For seven years, the APC has remained outside government in Oyo State. Can the party afford another four years in opposition? I do not think so.
This is why the task before us goes beyond the personal ambition of Senator Sarafadeen Alli. It is a collective struggle for every APC member, especially the foot soldiers who have remained loyal through difficult times. The Federal Government alone cannot provide opportunities for everyone. Regaining power in Oyo State is essential if the party hopes to broaden opportunities for its members at both the state and federal levels.
The challenge before us, therefore, is to build a larger political platform that accommodates everyone.
Senator Sarafadeen Alli is no political novice. Over the years, he has built relationships across virtually every ward in Oyo State. His political structure and grassroots appeal are undeniable. If party members unite behind him, APC stands a strong chance of returning to Government House.
Realistically, the 2027 governorship contest in Oyo State is shaping up to feature three major political forces.
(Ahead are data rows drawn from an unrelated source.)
-- ==== Sys2Proof/Machine/Route.lean ====
section
/-! DEFINITION. Where a good telegram of the upstream line goes (R134), and the rows of such telegrams. -/

namespace Sys2Proof.Machine

open Sys2Proof

/-- The effect of a COMMAND that has been decoded to its row. -/
def runCommand (i : Instr) : Part → Part :=
  match i with
  | .window src a => command src (windowCommand a)
  | .stepMode src a => command src (stepModeCommand a)
  | .read src a => command src (readCommand a)
  | .write src d => command src (writeCommand d)
  | .bayMode src a => command src (bayModeCommand a)
  | .profile src a => command src (profileCommand a)
  | .profileSource src a => command src (profileSourceCommand a)
  | .clockSet src a => command src (clockSetCommand a)
  | .lineRate src a => command src (lineRateCommand a)
  | .counterSelect src a => command src (counterSelectCommand a)
  | .counterRead src a => command src (counterReadCommand a)
  | .stockSet src a => command src (stockSetCommand a)
  | .deliveryStart src a => command src (deliveryStartCommand a)
  | .deliveryEnd src a => command src (deliveryEndCommand a)
  | .tripZone src a => command src (tripZoneCommand a)
  | .tripReset src a => command src (tripResetCommand a)
  | .hoseServiceOut src a => command src (withArgs a fun (hose, form) => hoseService hose form)
  | .hoseServiceIn src h => command src (hoseService h 1)
  | .tankServiceIn src t => command src (tankService t 1)
  | .tankServiceOut src a => command src (withArgs a fun (tank, form) => tankService tank form)
  | .machineStateBarred src m => command src (machineState m 1)
  | .machineStateOpen src a => command src (withArgs a fun (slot, state) => machineState slot state)
  | .serviceDone src a => command src (serviceDoneCommand a)
  | .take src a => command src (takeCommand a)
  | .noticeRead src => command src noticeReadCommand
  | .noticeMask src a => command src (noticeMaskCommand a)
  | .topNotice src => command src topNoticeCommand
  | .proveStart src a => command src (proveStartCommand a)
  | .proveResult src a => command src (proveResultCommand a)
  | .proveEndAccept src a => command src (withArgs a fun (hose, form) => proveEnd hose form)
  | .proveEndAbandon src h => command src (proveEnd h 1)
  | .lineTestSingle src a => command src (lineTestStart false a)
  | .lineTestContinuous src a => command src (lineTestStart true a)
  | .lineTestRead src => command src (testAnswer .done)
  | .lineTestStop src a => command src (lineTestStopCommand a)
  | .restart src => restartCommand src
  | .commandUnknown src => command src (refuse .unknown)
  | _ => id

/-- A telegram addressed to the part (R134): a COMMAND of class 1 goes to the responder, and any other is discarded. -/
def takeUp (t : Telegram) (p : Part) : Part :=
  if t.head.cls = 1 && t.kind = kindCommand then runCommand (decodeCommand t.head.src t.payload) p else consumeUp p

/-- A telegram for another node: its end is heard, and the Pass filter decides it (R134, R145). -/
def offerUp (t : Telegram) (p : Part) : Part := offer .upToField t (modPort .up Port.heardEnd p)

/-- A good telegram of the upstream line. -/
def upTelegram (t : Telegram) (p : Part) : Part := if t.head.dst = p.up.node then takeUp t p else offerUp t p

def execUpTelegramOffered (t : Telegram) (s : State) : Host.Outcome State Fault Refusal := outcome (upTelegram t) s

def execUpTelegramConsumed (t : Telegram) (s : State) : Host.Outcome State Fault Refusal := outcome (upTelegram t) s

/-- The end of a telegram at a port, as it was heard (R131): discarded and counted, or good and routed. -/
def telegramEnd (q : PortId) (heard : List RxChar) (p : Part) : Part :=
  match receive heard with
  | .crcError => countEvent q .crcError (modPort q Port.heardEnd p)
  | .lengthError => countEvent q .lengthError (modPort q Port.heardEnd p)
  | .good t => match q with
    | .up => upTelegram t p
    | .fp => fieldTelegram t p

def execTelegramDiscarded (port : PortId) (heard : List RxChar) (s : State) : Host.Outcome State Fault Refusal :=
  outcome (telegramEnd port heard) s

end Sys2Proof.Machine
end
First is Senator Sarafadeen Alli of the APC, representing arguably the state’s most established political platform. Second is Hon. Bimbo Adekanbi, who many believe enjoys the backing of Governor Seyi Makinde and is expected to fly the flag of the APM. Third is Alhaji Hazmat Oriyomi of the Accord Party, whose growing popularity among many grassroots supporters cannot be dismissed.
The eventual winner is likely to emerge from one of these three political blocs. That reality alone should remind APC members that victory is far from guaranteed.
The surest path to success is unity.
This election should not be seen as Senator Sarafadeen Alli’s personal battle. It is the collective responsibility of every APC member who desires the party’s return to power in Oyo State.
The time has come to bury personal grievances, close ranks and work together. Only through unity can APC reclaim Oyo State in 2027.
Prof. Adeniyi Olowofela, former Chairman of the defunct Alliance for Democracy (AD) in Oyo State, former Chairman of Ido Local Government, former Commissioner for Education, Science and Technology in Oyo State, and former Federal Commissioner representing Oyo State at the Federal Character Commission (FCC), writes from Abuja.